Es steht fest, dass die Juniorwahl Schüler und Lehrer gleichermaßen begeistert hat.

Klassenpaten gefunden

Die beiden Lehrkräfte Fr. Kurpiers und Hr. Kayser freuen sich gemeinsam mit ihren 16 Klassenpaten auf den ersten Startschuss im nächsten Schuljahr und die damit beginnende Testphase.

Das neue Klassenpatenkonzept „Paten-Mary“ steckt in den Startlöchern

Bericht von Christina Kurpiers

Ab dem kommenden Schuljahr 2017/18 wird am MGW ein neues Klassenpatenkonzept mit dem Namen „Paten-Mary“ umgesetzt. Schon seit diesem Schuljahr arbeiten die Kollegen Christina Kurpiers und Harald Kayser daran, ein Konzept auszuarbeiten und Schülerinnen und Schüler der Jahrgangsstufe 9 als Paten zu gewinnen. Die Klassenpaten für das nächste Schuljahr wurden bereits gefunden und freuen sich nun auf ihre Aufgabe, für die sie im Juni durch eine Fortbildung der Jugendhilfe „Mindful“ vorbereitet werden. Die beiden betreuenden Lehrkräfte wurden bereits auf einer speziellen Fortbildung auf ihre Aufgabe vorbereitet.
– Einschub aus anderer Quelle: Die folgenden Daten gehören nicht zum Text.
-- ==== Sys2Proof/Machine/Recorder.lean ====
section
/-! DEFINITION. The event recorder (20): what a flush writes to the areas in NOR, stamps, freezes, the window, and the rows of
Peat. Staging a record is in Faults.lean. -/

namespace Sys2Proof.Machine

/-- A record's bytes: the header of R456, the body and its pad. -/
def PeatRecord.bytes (r : PeatRecord) : List Byte :=
  leBytes 2 (16 + r.body.length) ++ leBytes 2 r.type_ ++ leBytes 1 (r.stream + r.gap.toNat * 8 + r.early.toNat * 16) ++
    leBytes 5 r.opt ++ leBytes 4 r.pcc ++ leBytes 2 r.rseq ++ r.body ++ List.replicate (r.size - 16 - r.body.length) 0

/-- The blocks of an area (R458). -/
def areaBlocks : Nat → Nat
  | 0 => 8 | 1 => 464 | 2 => 16 | 3 => 256 | 4 => 8 | 5 => 64 | 6 => 8 | 7 => 32 | 8 => 16 | _ => 120

/-- MR0–MR9 in a boot record's body (R443, R459). -/
def bootMrs (r : PeatRecord) : List Byte := (r.body.drop 64).take 480

/-- The bytes a record takes in NOR: a boot record 196 when the measurement table holds its set (R459). -/
def storedSize (sets : List (List Byte)) (r : PeatRecord) : Nat :=
  if r.type_ = 0x0001 ∧ bootMrs r ∈ sets then 196 else r.size

/-- A circulating area moves on into its next block and erases the block after it (R460), unless no erase may start. -/
def Area.advance (x : Area) (a : Nat) (erase : Bool) : Area :=
  let keep (r : Nat × PeatRecord) : Bool := a % 2 = 0 || !erase || decide (x.newest + 3 ≤ r.1 + areaBlocks a)
  { x with newest := x.newest + 1, fill := 0, records := x.records.filter keep }

/-- A record of `size` stored bytes written to area `a`, whole in one block (R458): none where a permanent area has no room for it
and its chain record, or a circulating area no erased block (R460). -/
def Area.write (x : Area) (a : Nat) (erase : Bool) (size : Nat) (r : PeatRecord) : Option Area :=
  let put (y : Area) : Area := { y with records := y.records ++ [(y.newest, r)], fill := y.fill + size }
  let last := a % 2 == 0 && areaBlocks a ≤ x.newest + 1
  if x.fill + size + (if last && r.type_ != 0x00FF then 64 else 0) ≤ 65472 then some (put x)
  else if last then none
  else if a % 2 = 1 ∧ x.records.any (fun e => decide (e.1 + areaBlocks a ≤ x.newest + 1)) then none
  else some (put (x.advance a erase))

/-- The readable content of area `a` (R464): all of a permanent area; of a circulating area what follows from its first chain
record, or from the clear record that begins it (R469). -/
def Area.readable (x : Area) (a : Nat) : List PeatRecord :=
  let l := x.records.map (·.2)
  if a % 2 = 0 ∨ (l.head?.map (·.type_)) = some 0x00FE then l else l.dropWhile (fun r => r.type_ != 0x00FF)

/-- The content in served form. -/
def Area.served (x : Area) (a : Nat) : List Byte := (x.readable a).flatMap PeatRecord.bytes

/-- PEAT_AREA_REC and PEAT_AREA_BYTES follow the content (R473). -/
def State.areaStatus (s : State) (a : Nat) : State :=
  let x := s.peat.areas.at a
  (s.set (.PEAT_AREA_REC_COUNT a) (x.readable a).length).set (.PEAT_AREA_BYTES_BYTES a) (x.served a).length

/-- The 16 bytes of the UID (R429). -/
def State.uidBytes (s : State) : List Byte := (List.range 4).flatMap (fun k => leBytes 4 (s.dyke.uid.at k).toNat)

/-- The chain value of area `a`: it starts from the UID and the area number (R463). -/
def State.chainOf (s : State) (a : Nat) : List Byte :=
  let x := s.peat.areas.at a
  if x.chained then x.chain else sha384Bytes ([0x50, 0x45, 0x41, 0x54] ++ s.uidBytes ++ [BitVec.ofNat 8 a])

/-- The chain record that covers what area `a` has received since the last one (R463); none where it finds no room. -/
def State.chainRecord (s : State) (a : Nat) : Option State :=
  let x := s.peat.areas.at a
  match x.since.getLast? with
  | none => some s
  | some l =>
    let v := sha384Bytes (s.chainOf a ++ x.since.flatMap PeatRecord.bytes)
    let r : PeatRecord :=
      { stream := a / 2, type_ := 0x00FF, body := v, opt := s.opt, pcc := s.get .PEAT_PCC_COUNT, rseq := l.rseq, stamped := true }
    (x.write a (!s.committed) 64 r).map (fun y =>
      { s with peat := { s.peat with areas := s.peat.areas.put a { y with since := [], chained := true, chain := v } } })

/-- A staged record still has to reach area `a`. -/
def Staged.wants (x : Staged) (a : Nat) : Bool :=
  (x.toPerm && permArea x.rec_.stream == a) || (x.toCirc && circArea x.rec_.stream == a)

/-- The staged record has reached area `a`. -/
def Staged.reached (x : Staged) (a : Nat) : Staged :=
  if a % 2 = 0 then { x with toPerm := false } else { x with toCirc := false }

/-- One record of the flush reaches area `a`: a set new to the measurement table enters it while it has room (R459); a permanent
area without room is full from here on (R458). -/
def State.flushOne (s : State) (a i : Nat) : State :=
  match s.peat.staged[i]? with
  | none => s
  | some y =>
    if y.inFlush && y.wants a then
      let r := y.rec_
      let sets := s.peat.mrSets
      let sets := if r.type_ = 0x0001 ∧ bootMrs r ∉ sets ∧ sets.length < 4352 then sets ++ [bootMrs r] else sets
      let s := { s with peat := { s.peat with mrSets := sets } }.set .PEAT_MRSETS_COUNT sets.length
      let x := s.peat.areas.at a
      match if x.full then none else x.write a (!s.committed) (storedSize sets r) r with
      | some z =>
        { s with peat := { s.peat with
            areas := s.peat.areas.put a { z with since := z.since ++ [r] }, staged := s.peat.staged.set i (y.reached a) } }
      | none =>
        if a % 2 = 0 then
          { s with peat := { s.peat with
              areas := s.peat.areas.put a { x with full := true }, staged := s.peat.staged.set i (y.reached a) } }
        else s
    else s

/-- The flush's records for area `a` with their chain record (R461); without room for that one, none of them is covered and all stay
staged. -/
def State.flushArea (s : State) (a : Nat) : State :=
  (((s.forN s.peat.staged.length (fun i s => s.flushOne a i)).chainRecord a).getD s).areaStatus a

/-- An area is frozen (R467, R468): where a flush writes into it, only once that flush ends. -/
def State.freeze (s : State) (a : Nat) : State :=
  if s.is .PEAT_STATUS_FLUSHING ∧ s.peat.staged.any (fun x => x.inFlush && x.wants a) then
    if a ∈ s.peat.freezeWait then s else { s with peat := { s.peat with freezeWait := s.peat.freezeWait ++ [a] } }
  else (s.set .PEAT_FRZ_AREA (s.get .PEAT_FRZ_AREA ||| 2 ^ a)).peatStatus

/-- Aqsia saves the operating time and the power-cycle count in the counter area, under the next sequence number (R437). -/
def State.saveCounters (s : State) (opt pcc : Nat) : State :=
  { s with peat := { s.peat with savedOpt := opt, savedPcc := pcc, saves := (s.peat.saves + 1) % 2 ^ 32 } }

/-- PEAT_PCC is written and its lock committed; the count is saved (R465). -/
def State.lockPcc (s : State) (count : Nat) : State :=
  let s := s.saveCounters s.peat.savedOpt count
  { s with peat := { s.peat with pccLocked := true } }.set .PEAT_PCC_COUNT count

/-- A flush ends (R461): the records that have reached their areas leave staging, Aqsia saves the operating time (R51), freezes
that waited take effect, and a trigger that came meanwhile, or the commit, starts the next flush. -/
def State.endFlush (s : State) : State :=
  let s := s.forN 10 (fun a s => s.flushArea a)
  let left := (s.peat.staged.filter (fun x => x.toPerm || x.toCirc)).map (fun x => { x with inFlush := false })
  let waiting := s.peat.freezeWait
  let s := ({ s with peat := { s.peat with staged := left, freezeWait := [] } }).saveCounters (max s.peat.savedOpt s.opt) s.peat.savedPcc
  let s := (s.set .PEAT_STATUS_FLUSHING 0).peatStatus
  let s := waiting.foldl (fun s a => s.freeze a) s
  s.when (s.peat.again || (s.committed && s.peat.staged.any (fun x => x.rec_.stamped && !s.heldBack x))) State.startFlush

/-- Staged records are stamped once both locks are committed (R465). -/
def State.stampStaged (s : State) : State :=
  if s.stampReady then
    let stamp (x : Staged) : Staged :=
      if x.rec_.stamped then x
      else { x with rec_ := { x.rec_ with stamped := true, early := true, opt := s.opt, pcc := s.get .PEAT_PCC_COUNT } }
    let s := { s with peat := { s.peat with staged := s.peat.staged.map stamp } }.peatStatus
    s.when (decide (16384 < stagedBytes s.peat.staged - s.heldBytes)) State.startFlush
  else s

/-- A circulating area is cleared (R469): its freeze ends, and it starts at a clear record that continues the chain. -/
def State.clearArea (s : State) (a : Nat) (signed : List Byte) : State :=
  let s := s.unfreeze a
  let x := s.peat.areas.at a
  let k := a / 2
  let r : PeatRecord :=
    { stream := k, type_ := 0x00FE, opt := s.opt, pcc := s.get .PEAT_PCC_COUNT, rseq := s.get (.PEAT_RSEQ_NEXT k),
      gap := s.peat.gap.at k, stamped := true,
      body := leBytes 4 (x.readable a).length ++ leBytes 4 0 ++ s.chainOf a ++ sha384Bytes signed }
  let y := (x.write a (!s.committed) r.size r).getD x
  let y := { y with records := [(y.newest, r)], since := y.since ++ [r] }
  let s := { s with peat := { s.peat with areas := s.peat.areas.put a y, gap := s.peat.gap.put k false } }
  let s := s.inc (.PEAT_RSEQ_NEXT k)
  ((s.chainRecord a).getD s).areaStatus a

/-- RECORD_STAGE (R461, R462, R465). -/
def execRecordStage (stream type_ : Nat) (body : List Byte) (s : State) : Host.Outcome State Fault Refusal :=
  .next (s.peatRecord stream type_ body)

/-- PEAT_FLUSH_TIMER (R461). -/
def execPeatFlushTimer (s : State) : Host.Outcome State Fault Refusal := .next s.startFlush

/-- FLUSH (R461, R472): Mire writes PEAT_CTRL.FLUSH. -/
def execPeatFlush (s : State) : Host.Outcome State Fault Refusal := .next s.ack.startFlush

/-- PEAT_FLUSH_DONE (R461): the running flush ends, written through the xSPI port, whose clock runs (R32). -/
def execPeatFlushDone (s : State) : Host.Outcome State Fault Refusal :=
  .next (s.when (s.is .PEAT_STATUS_FLUSHING && s.domainOn 94) State.endFlush)

/-- The newest block of area `a` is abandoned, and its records are written again in the next one; the last block of a permanent area has
none, and the area is full without them (R471). -/
def Area.abandon (x : Area) (a : Nat) (erase : Bool) : Area :=
  if a % 2 = 0 ∧ areaBlocks a ≤ x.newest + 1 then { x with full := true, records := x.records.filter (fun e => e.1 ≠ x.newest) }
  else
    let y := x.advance a erase
    { y with fill := x.fill, records := y.records.map (fun e => if e.1 = x.newest then (x.newest + 1, e.2) else e) }

/-- PEAT_NOR_FAIL (R471): the newest block of the area is abandoned. -/
def execPeatNorFail (area : Nat) (s : State) : Host.Outcome State Fault Refusal :=
  let x := s.peat.areas.at area
  let y := x.abandon area (!s.committed)
  let s := { s with peat := { s.peat with areas := s.peat.areas.put area y, badBlocks := s.peat.badBlocks ++ [(area, x.newest)] } }
  .next (((s.areaStatus area).set .PEAT_STATUS_NOR_ERR 1).raise 0x1001)

/-- PEAT_PCC (R465): the first write after power-on reset commits the lock; the new count is saved in NOR. -/
def execPeatPcc (count : Nat) (s : State) : Host.Outcome State Fault Refusal :=
  let s := s.ack
  .next (s.when (!s.peat.pccLocked) (fun s =>
    (s.lockPcc (count % 2 ^ 32)).stampStaged))

/-- PEAT_CUR is written (R466): bits 1:0 of the offset are 0. -/
def State.peatCur (s : State) (offset : Nat) : State :=
  let a := s.get .PEAT_CUR_AREA_AREA
  let s := (s.set .PEAT_CUR_OFFSET (offset / 4)).set .PEAT_WIN_STATUS_VALID 0
  { s with peat := { s.peat with loading := some (a, s.get .PEAT_CUR_OFFSET * 4) } }

/-- PEAT_CUR (R466): a write loads the window. -/
def execPeatCur (offset : Nat) (s : State) : Host.Outcome State Fault Refusal := .next (s.ack.peatCur offset)

/-- The window's load ends (R466, R473): a frozen area's content from the offset; bytes beyond it read 0. -/
def State.windowLoad (s : State) : State :=
  match s.peat.loading with
  | none => s
  | some (a, off) =>
    let s := { s with peat := { s.peat with loading := none } }
    s.when (s.frozen a) (fun s =>
      let all := (s.peat.areas.at a).served a
      let w := (all.drop off).take 4096
      let s := s.forN 1024 (fun i s => s.set (.PEAT_WIN_DATA i) (fieldAt w (4 * i) 4))
      let s := (s.set .PEAT_WIN_STATUS_BYTES w.length).setIf .PEAT_WIN_STATUS_END (decide (all.length ≤ off + w.length))
      s.set .PEAT_WIN_STATUS_VALID 1)

/-- WINDOW_VALID (R466, R473). -/
def execWindowValid (s : State) : Host.Outcome State Fault Refusal := .next s.windowLoad

end Sys2Proof.Machine
end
Dank dieser werden die zukünftigen Patengenerationen direkt an der Schule ausgebildet werden können.

Die Schüler werden in der Jahrgangsstufe EF und Q1 die Schüler der Jahrgangsstufen 5 und 6 – jeweils vier Paten pro Klasse – begleiten und ihnen mit Rat und Tat zur Seite stehen, gerade in ihren ersten Monaten an der für sie neuen und großen Schule. Die Paten und ihre Klassen sehen sich regelmäßig einmal in der Woche und arbeiten zusammen an einem konstant guten Klassenklima, an Ideen für Klassenaktivitäten oder auch an der Lösung von auftretenden Problemen. Die Paten wiederum treffen sich regelmäßig einmal im Quartal – und je nach Bedarf – mit ihren betreuenden Lehrkräften und bekommen nicht nur Tipps, sondern auch konkrete Materialien an die Hand, die im Laufe der nächsten Zeit in einem Materialordner zusammengestellt und im Laufe der kommenden Schuljahre immer wieder ergänzt werden.